**Task requirements:**
Exact repetition is required: reproduce every line of the data.

**Dataset records:**
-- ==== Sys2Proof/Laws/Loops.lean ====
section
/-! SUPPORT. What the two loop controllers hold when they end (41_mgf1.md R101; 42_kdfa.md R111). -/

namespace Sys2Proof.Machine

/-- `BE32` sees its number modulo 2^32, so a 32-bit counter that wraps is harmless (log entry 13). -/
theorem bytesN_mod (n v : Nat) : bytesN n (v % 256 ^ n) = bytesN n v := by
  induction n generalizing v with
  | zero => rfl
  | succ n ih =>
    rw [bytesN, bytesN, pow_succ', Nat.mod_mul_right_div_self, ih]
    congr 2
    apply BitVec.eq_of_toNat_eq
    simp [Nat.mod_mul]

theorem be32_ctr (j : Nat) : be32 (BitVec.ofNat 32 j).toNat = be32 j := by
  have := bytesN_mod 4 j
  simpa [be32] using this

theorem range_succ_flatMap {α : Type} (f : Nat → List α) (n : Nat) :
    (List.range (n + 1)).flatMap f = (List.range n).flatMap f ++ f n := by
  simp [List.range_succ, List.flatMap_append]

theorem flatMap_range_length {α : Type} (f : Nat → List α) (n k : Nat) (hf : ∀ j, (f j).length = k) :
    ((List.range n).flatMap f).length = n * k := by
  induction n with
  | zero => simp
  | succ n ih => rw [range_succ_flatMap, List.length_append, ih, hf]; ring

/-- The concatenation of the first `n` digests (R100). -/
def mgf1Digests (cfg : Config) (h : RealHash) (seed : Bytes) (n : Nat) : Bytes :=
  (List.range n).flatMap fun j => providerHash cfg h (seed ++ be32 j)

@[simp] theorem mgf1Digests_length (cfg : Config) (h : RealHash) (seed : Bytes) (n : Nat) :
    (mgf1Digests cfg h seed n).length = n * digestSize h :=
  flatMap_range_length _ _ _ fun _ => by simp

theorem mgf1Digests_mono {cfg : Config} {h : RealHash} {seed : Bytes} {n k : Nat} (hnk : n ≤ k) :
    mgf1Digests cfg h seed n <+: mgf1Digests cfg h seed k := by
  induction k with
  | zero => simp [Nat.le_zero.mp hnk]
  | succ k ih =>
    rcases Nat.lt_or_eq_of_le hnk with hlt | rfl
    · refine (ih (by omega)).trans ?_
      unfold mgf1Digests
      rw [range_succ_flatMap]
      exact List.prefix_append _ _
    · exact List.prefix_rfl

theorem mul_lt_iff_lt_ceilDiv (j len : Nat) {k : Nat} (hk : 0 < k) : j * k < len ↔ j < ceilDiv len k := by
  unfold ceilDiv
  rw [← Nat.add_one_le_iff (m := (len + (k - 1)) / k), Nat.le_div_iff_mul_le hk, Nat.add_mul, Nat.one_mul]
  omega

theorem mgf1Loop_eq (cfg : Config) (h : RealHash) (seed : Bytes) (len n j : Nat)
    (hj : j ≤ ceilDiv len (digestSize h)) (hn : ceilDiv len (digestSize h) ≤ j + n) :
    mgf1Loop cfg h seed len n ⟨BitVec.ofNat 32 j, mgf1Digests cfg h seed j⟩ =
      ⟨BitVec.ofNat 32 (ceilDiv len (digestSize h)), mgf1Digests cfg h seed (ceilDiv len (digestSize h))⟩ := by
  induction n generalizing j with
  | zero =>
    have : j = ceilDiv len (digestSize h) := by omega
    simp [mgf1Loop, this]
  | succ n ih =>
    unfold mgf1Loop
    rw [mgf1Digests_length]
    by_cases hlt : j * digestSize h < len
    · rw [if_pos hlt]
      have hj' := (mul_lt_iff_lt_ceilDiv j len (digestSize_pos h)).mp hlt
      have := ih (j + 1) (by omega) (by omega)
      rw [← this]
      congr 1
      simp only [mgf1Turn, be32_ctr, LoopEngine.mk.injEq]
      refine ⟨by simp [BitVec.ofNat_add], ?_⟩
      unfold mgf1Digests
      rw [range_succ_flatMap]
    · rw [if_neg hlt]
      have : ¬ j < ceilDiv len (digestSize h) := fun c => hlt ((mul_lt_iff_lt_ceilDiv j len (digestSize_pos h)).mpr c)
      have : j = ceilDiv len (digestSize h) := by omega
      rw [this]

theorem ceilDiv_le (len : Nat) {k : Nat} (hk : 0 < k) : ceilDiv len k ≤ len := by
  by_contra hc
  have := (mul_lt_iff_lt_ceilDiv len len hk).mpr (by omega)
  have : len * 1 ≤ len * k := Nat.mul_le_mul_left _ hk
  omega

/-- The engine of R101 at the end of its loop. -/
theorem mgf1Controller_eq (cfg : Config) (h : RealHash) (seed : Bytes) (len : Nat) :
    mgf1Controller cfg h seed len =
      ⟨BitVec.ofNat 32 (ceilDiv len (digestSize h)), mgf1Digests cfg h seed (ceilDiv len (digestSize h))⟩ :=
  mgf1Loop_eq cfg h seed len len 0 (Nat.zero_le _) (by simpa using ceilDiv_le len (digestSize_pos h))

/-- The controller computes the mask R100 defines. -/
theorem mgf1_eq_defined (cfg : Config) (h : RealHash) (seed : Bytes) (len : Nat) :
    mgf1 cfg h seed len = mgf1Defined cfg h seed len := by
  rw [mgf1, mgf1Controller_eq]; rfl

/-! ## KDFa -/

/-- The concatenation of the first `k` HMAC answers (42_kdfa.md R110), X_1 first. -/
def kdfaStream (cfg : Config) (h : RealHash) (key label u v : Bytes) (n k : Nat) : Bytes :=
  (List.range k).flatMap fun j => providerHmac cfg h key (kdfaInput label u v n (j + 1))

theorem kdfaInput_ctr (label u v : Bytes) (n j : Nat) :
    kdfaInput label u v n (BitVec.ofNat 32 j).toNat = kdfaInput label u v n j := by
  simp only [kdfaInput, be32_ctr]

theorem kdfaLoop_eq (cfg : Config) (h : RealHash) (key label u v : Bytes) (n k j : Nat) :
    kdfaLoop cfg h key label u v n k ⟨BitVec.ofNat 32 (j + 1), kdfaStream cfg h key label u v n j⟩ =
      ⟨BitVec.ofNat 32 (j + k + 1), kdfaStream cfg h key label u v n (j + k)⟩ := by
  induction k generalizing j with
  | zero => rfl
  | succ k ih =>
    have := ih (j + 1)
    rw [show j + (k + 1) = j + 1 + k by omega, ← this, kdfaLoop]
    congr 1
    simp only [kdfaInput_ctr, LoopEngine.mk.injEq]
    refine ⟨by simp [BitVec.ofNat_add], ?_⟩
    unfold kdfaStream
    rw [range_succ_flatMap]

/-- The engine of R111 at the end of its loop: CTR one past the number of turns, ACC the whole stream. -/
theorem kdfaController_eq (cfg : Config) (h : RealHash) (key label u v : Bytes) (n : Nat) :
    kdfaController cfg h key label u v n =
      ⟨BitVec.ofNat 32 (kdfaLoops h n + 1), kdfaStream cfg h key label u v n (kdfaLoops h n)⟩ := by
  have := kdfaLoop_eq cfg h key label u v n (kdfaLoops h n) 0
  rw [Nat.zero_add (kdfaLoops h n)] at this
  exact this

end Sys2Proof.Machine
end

**Worked solution:**
-- ==== Sys2Proof/Laws/Loops.lean ====
section
/-! SUPPORT. What the two loop controllers hold when they end (41_mgf1.md R101; 42_kdfa.md R111). -/

namespace Sys2Proof.Machine

/-- `BE32` sees its number modulo 2^32, so a 32-bit counter that wraps is harmless (log entry 13). -/
theorem bytesN_mod (n v : Nat) : bytesN n (v % 256 ^ n) = bytesN n v := by
  induction n generalizing v with
  | zero => rfl
  | succ n ih =>
    rw [bytesN, bytesN, pow_succ', Nat.mod_mul_right_div_self, ih]
    congr 2
    apply BitVec.eq_of_toNat_eq
    simp [Nat.mod_mul]

theorem be32_ctr (j : Nat) : be32 (BitVec.ofNat 32 j).toNat = be32 j := by
  have := bytesN_mod 4 j
  simpa [be32] using this

theorem range_succ_flatMap {α : Type} (f : Nat → List α) (n : Nat) :
    (List.range (n + 1)).flatMap f = (List.range n).flatMap f ++ f n := by
  simp [List.range_succ, List.flatMap_append]

theorem flatMap_range_length {α : Type} (f : Nat → List α) (n k : Nat) (hf : ∀ j, (f j).length = k) :
    ((List.range n).flatMap f).length = n * k := by
  induction n with
  | zero => simp
  | succ n ih => rw [range_succ_flatMap, List.length_append, ih, hf]; ring

/-- The concatenation of the first `n` digests (R100). -/
def mgf1Digests (cfg : Config) (h : RealHash) (seed : Bytes) (n : Nat) : Bytes :=
  (List.range n).flatMap fun j => providerHash cfg h (seed ++ be32 j)

@[simp] theorem mgf1Digests_length (cfg : Config) (h : RealHash) (seed : Bytes) (n : Nat) :
    (mgf1Digests cfg h seed n).length = n * digestSize h :=
  flatMap_range_length _ _ _ fun _ => by simp

theorem mgf1Digests_mono {cfg : Config} {h : RealHash} {seed : Bytes} {n k : Nat} (hnk : n ≤ k) :
    mgf1Digests cfg h seed n <+: mgf1Digests cfg h seed k := by
  induction k with
  | zero => simp [Nat.le_zero.mp hnk]
  | succ k ih =>
    rcases Nat.lt_or_eq_of_le hnk with hlt | rfl
    · refine (ih (by omega)).trans ?_
      unfold mgf1Digests
      rw [range_succ_flatMap]
      exact List.prefix_append _ _
    · exact List.prefix_rfl

theorem mul_lt_iff_lt_ceilDiv (j len : Nat) {k : Nat} (hk : 0 < k) : j * k < len ↔ j < ceilDiv len k := by
  unfold ceilDiv
  rw [← Nat.add_one_le_iff (m := (len + (k - 1)) / k), Nat.le_div_iff_mul_le hk, Nat.add_mul, Nat.one_mul]
  omega

theorem mgf1Loop_eq (cfg : Config) (h : RealHash) (seed : Bytes) (len n j : Nat)
    (hj : j ≤ ceilDiv len (digestSize h)) (hn : ceilDiv len (digestSize h) ≤ j + n) :
    mgf1Loop cfg h seed len n ⟨BitVec.ofNat 32 j, mgf1Digests cfg h seed j⟩ =
      ⟨BitVec.ofNat 32 (ceilDiv len (digestSize h)), mgf1Digests cfg h seed (ceilDiv len (digestSize h))⟩ := by
  induction n generalizing j with
  | zero =>
    have : j = ceilDiv len (digestSize h) := by omega
    simp [mgf1Loop, this]
  | succ n ih =>
    unfold mgf1Loop
    rw [mgf1Digests_length]
    by_cases hlt : j * digestSize h < len
    · rw [if_pos hlt]
      have hj' := (mul_lt_iff_lt_ceilDiv j len (digestSize_pos h)).mp hlt
      have := ih (j + 1) (by omega) (by omega)
      rw [← this]
      congr 1
      simp only [mgf1Turn, be32_ctr, LoopEngine.mk.injEq]
      refine ⟨by simp [BitVec.ofNat_add], ?_⟩
      unfold mgf1Digests
      rw [range_succ_flatMap]
    · rw [if_neg hlt]
      have : ¬ j < ceilDiv len (digestSize h) := fun c => hlt ((mul_lt_iff_lt_ceilDiv j len (digestSize_pos h)).mpr c)
      have : j = ceilDiv len (digestSize h) := by omega
      rw [this]

theorem ceilDiv_le (len : Nat) {k : Nat} (hk : 0 < k) : ceilDiv len k ≤ len := by
  by_contra hc
  have := (mul_lt_iff_lt_ceilDiv len len hk).mpr (by omega)
  have : len * 1 ≤ len * k := Nat.mul_le_mul_left _ hk
  omega

/-- The engine of R101 at the end of its loop. -/
theorem mgf1Controller_eq (cfg : Config) (h : RealHash) (seed : Bytes) (len : Nat) :
    mgf1Controller cfg h seed len =
      ⟨BitVec.ofNat 32 (ceilDiv len (digestSize h)), mgf1Digests cfg h seed (ceilDiv len (digestSize h))⟩ :=
  mgf1Loop_eq cfg h seed len len 0 (Nat.zero_le _) (by simpa using ceilDiv_le len (digestSize_pos h))

/-- The controller computes the mask R100 defines. -/
theorem mgf1_eq_defined (cfg : Config) (h : RealHash) (seed : Bytes) (len : Nat) :
    mgf1 cfg h seed len = mgf1Defined cfg h seed len := by
  rw [mgf1, mgf1Controller_eq]; rfl

/-! ## KDFa -/

/-- The concatenation of the first `k` HMAC answers (42_kdfa.md R110), X_1 first. -/
def kdfaStream (cfg : Config) (h : RealHash) (key label u v : Bytes) (n k : Nat) : Bytes :=
  (List.range k).flatMap fun j => providerHmac cfg h key (kdfaInput label u v n (j + 1))

theorem kdfaInput_ctr (label u v : Bytes) (n j : Nat) :
    kdfaInput label u v n (BitVec.ofNat 32 j).toNat = kdfaInput label u v n j := by
  simp only [kdfaInput, be32_ctr]

theorem kdfaLoop_eq (cfg : Config) (h : RealHash) (key label u v : Bytes) (n k j : Nat) :
    kdfaLoop cfg h key label u v n k ⟨BitVec.ofNat 32 (j + 1), kdfaStream cfg h key label u v n j⟩ =
      ⟨BitVec.ofNat 32 (j + k + 1), kdfaStream cfg h key label u v n (j + k)⟩ := by
  induction k generalizing j with
  | zero => rfl
  | succ k ih =>
    have := ih (j + 1)
    rw [show j + (k + 1) = j + 1 + k by omega, ← this, kdfaLoop]
    congr 1
    simp only [kdfaInput_ctr, LoopEngine.mk.injEq]
    refine ⟨by simp [BitVec.ofNat_add], ?_⟩
    unfold kdfaStream
    rw [range_succ_flatMap]

/-- The engine of R111 at the end of its loop: CTR one past the number of turns, ACC the whole stream. -/
theorem kdfaController_eq (cfg : Config) (h : RealHash) (key label u v : Bytes) (n : Nat) :
    kdfaController cfg h key label u v n =
      ⟨BitVec.ofNat 32 (kdfaLoops h n + 1), kdfaStream cfg h key label u v n (kdfaLoops h n)⟩ := by
  have := kdfaLoop_eq cfg h key label u v n (kdfaLoops h n) 0
  rw [Nat.zero_add (kdfaLoops h n)] at this
  exact this

end Sys2Proof.Machine
end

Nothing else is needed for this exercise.